ルナは、俺の意図を即座に理解し、瓦礫の陰に身を隠しながら、小石を投げてゴーレムの注意を引きつけ始めた。

その、ほんの数秒の隙。

俺は、意識を集中させ、【無名のスキルメーカー】を起動した。


(「概念:構造」と「概念:解析」を組み合わせる!)


> **【合成中…】**

> **【生成完了:『【無名:構造解析 Lv.1】』】**

> 説明:対象の物理的な構造、および魔力的な構造をスキャンし、弱点や核となる部分を可視化する。


俺は、生成したスキルを即座にゴーレムに向かって発動させた。

俺の視界にだけ、ゴーレムの姿が半透明になり、その内部構造が青いラインで表示される。複雑に絡み合った魔力の回路。そして、その中心。胸部のあたりに、ひときわ強く輝く、紫色のコアが見えた。


あれが、こいつの心臓部だ。

あのコアが、自己修復と動力の全てを司っている。

あれを、破壊すれば……!


「ルナ、今だ! 力を貸せ!」

「はい!」


ルナの祈りに応え、ペンダントから膨大な魔力が俺の体へと流れ込んでくる。力が、満ちる。

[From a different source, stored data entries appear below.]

-- ==== Sys2Proof/Machine/Control.lean ====
section
/-! DEFINITION. Control: the meanings of spec/43_skip_and_branch.md (R115 to R124). -/

namespace Sys2Proof.Machine

/-- BTFSC f,b (R116): skip if the bit is 0. -/
def execBtfsc (f : DataAddr) (b : BitNum) (s : State) : Host.Outcome State Fault Refusal :=
  settle (bitSkip (fun v => !testBit b v) f s)

/-- BTFSS f,b (R117): skip if the bit is 1. -/
def execBtfss (f : DataAddr) (b : BitNum) (s : State) : Host.Outcome State Fault Refusal :=
  settle (bitSkip (fun v => testBit b v) f s)

/-- DECFSZ f,d (R118): skip if the decremented value is 0; no flag. -/
def execDecfsz (f : DataAddr) (d : Dest) (s : State) : Host.Outcome State Fault Refusal :=
  settle (fileSkip (fun v => v - 1) f d s)

/-- INCFSZ f,d (R119): skip if the incremented value is 0; no flag. -/
def execIncfsz (f : DataAddr) (d : Dest) (s : State) : Host.Outcome State Fault Refusal :=
  settle (fileSkip (fun v => v + 1) f d s)

/-- GOTO k (R120): all 11 bits of `pc`; in the low range with the upper bits from PA2 to PA0 (R141). -/
def execGoto (k : ProgAddr) (s : State) : Host.Outcome State Fault Refusal :=
  .next { s with pc := jumpTarget Config.gotoPage k s }

/-- CALL k (R121): the address after the CALL is pushed; the target as in GOTO (R141). -/
def execCall (k : ProgAddr) (s : State) : Host.Outcome State Fault Refusal :=
  settle (do
    let t ← push (s.pc + 1) s
    pure { t with pc := jumpTarget Config.callPage k s })

/-- RETFIE (R122): does not test whether an interrupt is being served. -/
def execRetfie (s : State) : Host.Outcome State Fault Refusal :=
  settle (returnFromInterrupt s)

/-- RETLW k (R123): on the empty stack W is not changed either. -/
def execRetlw (k : Byte) (s : State) : Host.Outcome State Fault Refusal :=
  settle (do
    let (t, u) ← pop s
    pure { u with w := k, pc := t })

/-- RETURN (R124): W and GIE are unchanged. -/
def execReturn (s : State) : Host.Outcome State Fault Refusal :=
  settle (do
    let (t, u) ← pop s
    pure { u with pc := t })

end Sys2Proof.Machine
end

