-- ==== Sys2Proof/Machine/Step.lean ====
section
/-! DEFINITION. Step: one step of the machine, and the host's load of one word. -/

namespace Sys2Proof.Machine

/-- One step: an instruction, an interrupt entry, or a boundary while Sleeping (R149, R151, R161). A launch the spec
refuses makes no step (R12, R156; log 5). -/
def step (s : State) : Host.Outcome State Fault Refusal :=
  match launchRefusal s.params with
  | some r => .refused r
  | none =>
    match s.run with
    | .sleeping => .next (sleepBoundary s)
    | .running => runBoundary s

/-- The state with the word of an opcode-table row stored where the next step fetches (log 4). -/
def State.withFetchWord (s : State) (nbits w : Nat) : State := loadWord nbits w s

end Sys2Proof.Machine
end

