-- ==== Sys2Proof/Machine/Timing.lean ====
section
/-! DEFINITION. Timing: the instruction cycles of R172, as information about an instruction and the states before and
after it. "No rule of the model depends on timing" (R173), so they are not state. -/

namespace Sys2Proof.Machine

/-- Instruction cycles (R171, R172), for an instruction that takes `s` to `t`: 2 for the transfers and for a skip that is
taken, else 1. The source gives none for OPTION and TRIS (log 14). -/
def cycles (i : Instr) (s t : State) : Option Nat :=
  match i with
  | .call _ | .goto _ | .retfie | .retlw _ | .ret => some 2
  | .btfsc _ _ | .btfss _ _ | .decfsz _ _ | .incfsz _ _ => some (if t.pc = s.pc + 2 then 2 else 1)
  | .addlw _ | .andlw _ | .iorlw _ | .movlw _ | .sublw _ | .xorlw _ => some 1
  | .addwf _ _ | .andwf _ _ | .comf _ _ | .decf _ _ | .incf _ _ | .iorwf _ _ | .movf _ _ => some 1
  | .rlf _ _ | .rrf _ _ | .subwf _ _ | .swapf _ _ | .xorwf _ _ => some 1
  | .bcf _ _ | .bsf _ _ | .clrf _ | .movwf _ => some 1
  | .clrw | .clrwdt | .nop | .sleep => some 1
  | .option | .tris _ => none

/-- Periods of the main clock in an instruction cycle (R171). -/
def clockPeriodsPerCycle : Nat := 4

end Sys2Proof.Machine
end

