-- ==== Sys2Proof/Tests/Slice0.lean ====
section
/-! SUPPORT. Tests: small tests, each of one step at most, with expected results from the spec's own vectors
(spec/95_test_vectors.md, its entries S1 to S37 and tables 2.1 to 2.14); and the witnesses of the statements'
hypotheses. -/

open Sys2Proof Sys2Proof.Machine Sys2Proof.Spec

namespace Sys2Proof.Tests

/-! ### WellFormed (R76, R77, R137) -/

theorem test_tris_fields_below_five_are_ill_formed :
    (Instr.tris 0).wellFormed = false ∧ (Instr.tris 4).wellFormed = false ∧ (Instr.tris 5).wellFormed = true := by decide

/-- R144: the low range's `f` has 5 bits and its jump `k` 9; R2: the instructions each range lacks. -/
theorem test_operands_of_a_low_range_core :
    (Instr.incf 0x20 .f).onCore .low = false ∧ (Instr.incf 0x1F .f).onCore .low = true ∧
      (Instr.bcf 0x20 7).onCore .low = false ∧ (Instr.bcf 0x1F 7).onCore .low = true ∧
      (Instr.goto 0x200).onCore .low = false ∧ (Instr.goto 0x1FF).onCore .low = true ∧
      (Instr.goto 0x7FF).onCore .mid = true ∧ (Instr.movlw 0xFF).onCore .low = true ∧
      (Instr.addlw 0x00).onCore .low = false ∧ (Instr.option).onCore .mid = false := by decide

theorem test_source_literal_above_255_is_out_of_range :
    (SourceInstr.addlw 256).inRange = false ∧ (SourceInstr.retlw 256).inRange = false ∧
      (SourceInstr.movlw 255).inRange = true := by decide

theorem test_source_register_above_127_is_out_of_range :
    (SourceInstr.addwf 128 0).inRange = false ∧ (SourceInstr.movf 128 1).inRange = false ∧
      (SourceInstr.clrf 128).inRange = false ∧ (SourceInstr.bcf 128 0).inRange = false ∧
      (SourceInstr.movwf 127).inRange = true := by decide

theorem test_source_destination_above_one_is_out_of_range :
    (SourceInstr.incf 32 2).inRange = false ∧ (SourceInstr.swapf 32 2).inRange = false ∧
      (SourceInstr.rlf 127 1).inRange = true := by decide

theorem test_source_bit_above_seven_is_out_of_range :
    (SourceInstr.btfss 32 8).inRange = false ∧ (SourceInstr.btfss 127 7).inRange = true := by decide

theorem test_source_target_above_2047_is_out_of_range :
    (SourceInstr.call 2048).inRange = false ∧ (SourceInstr.goto 2047).inRange = true := by decide

theorem test_source_tris_outside_five_to_seven_is_out_of_range :
    (SourceInstr.tris 4).inRange = false ∧ (SourceInstr.tris 8).inRange = false ∧
      (SourceInstr.tris 7).inRange = true := by decide

theorem test_assembler_does_not_truncate :
    (SourceInstr.addlw 0x1C2).assemble = none ∧ (SourceInstr.addlw 0xC2).assemble = some 0x3EC2 := by decide

/-! ### Decode: a word of every row (the words of S1 to S37 and table 2.1) -/

theorem test_decode_byte_oriented :
    decode 0x0720 = .ok (.addwf 0x20 .w) ∧ decode 0x05A0 = .ok (.andwf 0x20 .f) ∧ decode 0x01A0 = .ok (.clrf 0x20) ∧
      decode 0x0103 = .ok .clrw ∧ decode 0x0920 = .ok (.comf 0x20 .w) ∧ decode 0x03A0 = .ok (.decf 0x20 .f) ∧
      decode 0x0AA0 = .ok (.incf 0x20 .f) ∧ decode 0x0420 = .ok (.iorwf 0x20 .w) := by
  and_intros <;> rfl

theorem test_decode_byte_oriented_continued :
    decode 0x08A0 = .ok (.movf 0x20 .f) ∧ decode 0x00FF = .ok (.movwf 0x7F) ∧ decode 0x0D20 = .ok (.rlf 0x20 .w) ∧
      decode 0x0C20 = .ok (.rrf 0x20 .w) ∧ decode 0x02A0 = .ok (.subwf 0x20 .f) ∧ decode 0x0EA1 = .ok (.swapf 0x21 .f) ∧
      decode 0x06A0 = .ok (.xorwf 0x20 .f) := by
  and_intros <;> rfl

theorem test_decode_bit_oriented :
    decode 0x13A0 = .ok (.bcf 0x20 7) ∧ decode 0x1403 = .ok (.bsf 0x03 0) ∧ decode 0x1903 = .ok (.btfsc 0x03 2) ∧
      decode 0x1C83 = .ok (.btfss 0x03 1) ∧ decode 0x1FFF = .ok (.btfss 0x7F 7) := by
  and_intros <;> rfl

theorem test_decode_literal :
    decode 0x3F17 = .ok (.addlw 0x17) ∧ decode 0x39C2 = .ok (.andlw 0xC2) ∧ decode 0x3835 = .ok (.iorlw 0x35) ∧
      decode 0x335A = .ok (.movlw 0x5A) ∧ decode 0x3D02 = .ok (.sublw 0x02) ∧ decode 0x3AAF = .ok (.xorlw 0xAF) ∧
      decode 0x3FFF = .ok (.addlw 0xFF) := by
  and_intros <;> rfl

theorem test_decode_skips_and_transfers :
    decode 0x0BA0 = .ok (.decfsz 0x20 .f) ∧ decode 0x0FA0 = .ok (.incfsz 0x20 .f) ∧ decode 0x2123 = .ok (.call 0x123) ∧
      decode 0x2FFF = .ok (.goto 0x7FF) ∧ decode 0x0009 = .ok .retfie ∧ decode 0x3737 = .ok (.retlw 0x37) ∧
      decode 0x0008 = .ok .ret := by
  and_intros <;> rfl

theorem test_decode_system :
    decode 0x0000 = .ok .nop ∧ decode 0x0060 = .ok .nop ∧ decode 0x0063 = .ok .sleep ∧
      decode 0x0064 = .ok .clrwdt := by
  and_intros <;> rfl

theorem test_decode_low_range :
    decodeLow 0x002 = .ok .option ∧ decodeLow 0x005 = .ok (.tris 5) ∧ decodeLow 0x006 = .ok (.tris 6) ∧
      decodeLow 0x007 = .ok (.tris 7) ∧ decodeLow 0x004 = .error (.lowRange 0x004) := by
  and_intros <;> rfl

俺は、その魔力を全て注ぎ込み、最後の切り札となるスキルを生成した。


(「概念:共振」と「概念:破壊」を組み合わせる!)


> **【合成中…】**

> **【生成完了:『【無名:共振破壊 Lv.1】』】**

> 説明:対象のコアが持つ固有の振動数に、強制的に共振する魔力の波を送り込み、内部から破壊する。


これだ。

俺は、ルナの陽動に気を取られているゴーレムの懐へと、一気に飛び込んだ。

巨体が、俺の存在に気づき、鉄槌を振り下ろそうとする。


――遅い。


俺は、ゴーレムの胸部――『構造解析』で見えたコアの真上――に、右の手のひらを叩きつけた。


「――砕け散れ!」


スキル発動。

派手な光も、音もない。ただ、俺の手のひらから、特殊な魔力の波が、ゴーレムの内部へと浸透していく。


ピシッ。


ゴーレムの胸部に、小さな亀裂が走った。

その亀裂は、一瞬で全身へと広がり、内部から禍々しい紫色の光が漏れ出す。


「グ……オ……?」


ゴーレムが、初めて生命のような、戸惑いの声を発した。

そして、次の瞬間。


キィィィィン! という甲高い共振音と共に、黒曜石の巨体は、内側から弾けるようにして、粉々に砕け散った。


後に残ったのは、静寂と、瓦礫の山だけ。

俺は、荒い息をつきながら、その場に膝をついた。

ルナが、心配そうに駆け寄ってくる。


派手な必殺技じゃない。

ただ、構造を理解し、その理屈を逆手に取っただけ。

地味で、狡猾で、そして何よりも効果的な、俺だけの戦い方。


地味チートVS王道チート。

勝ったのは、俺たちだ。

俺は、パートナーの肩を借りて立ち上がりながら、この戦いを見ていたであろう、かつての仲間に向かって、静かに勝利を告げた。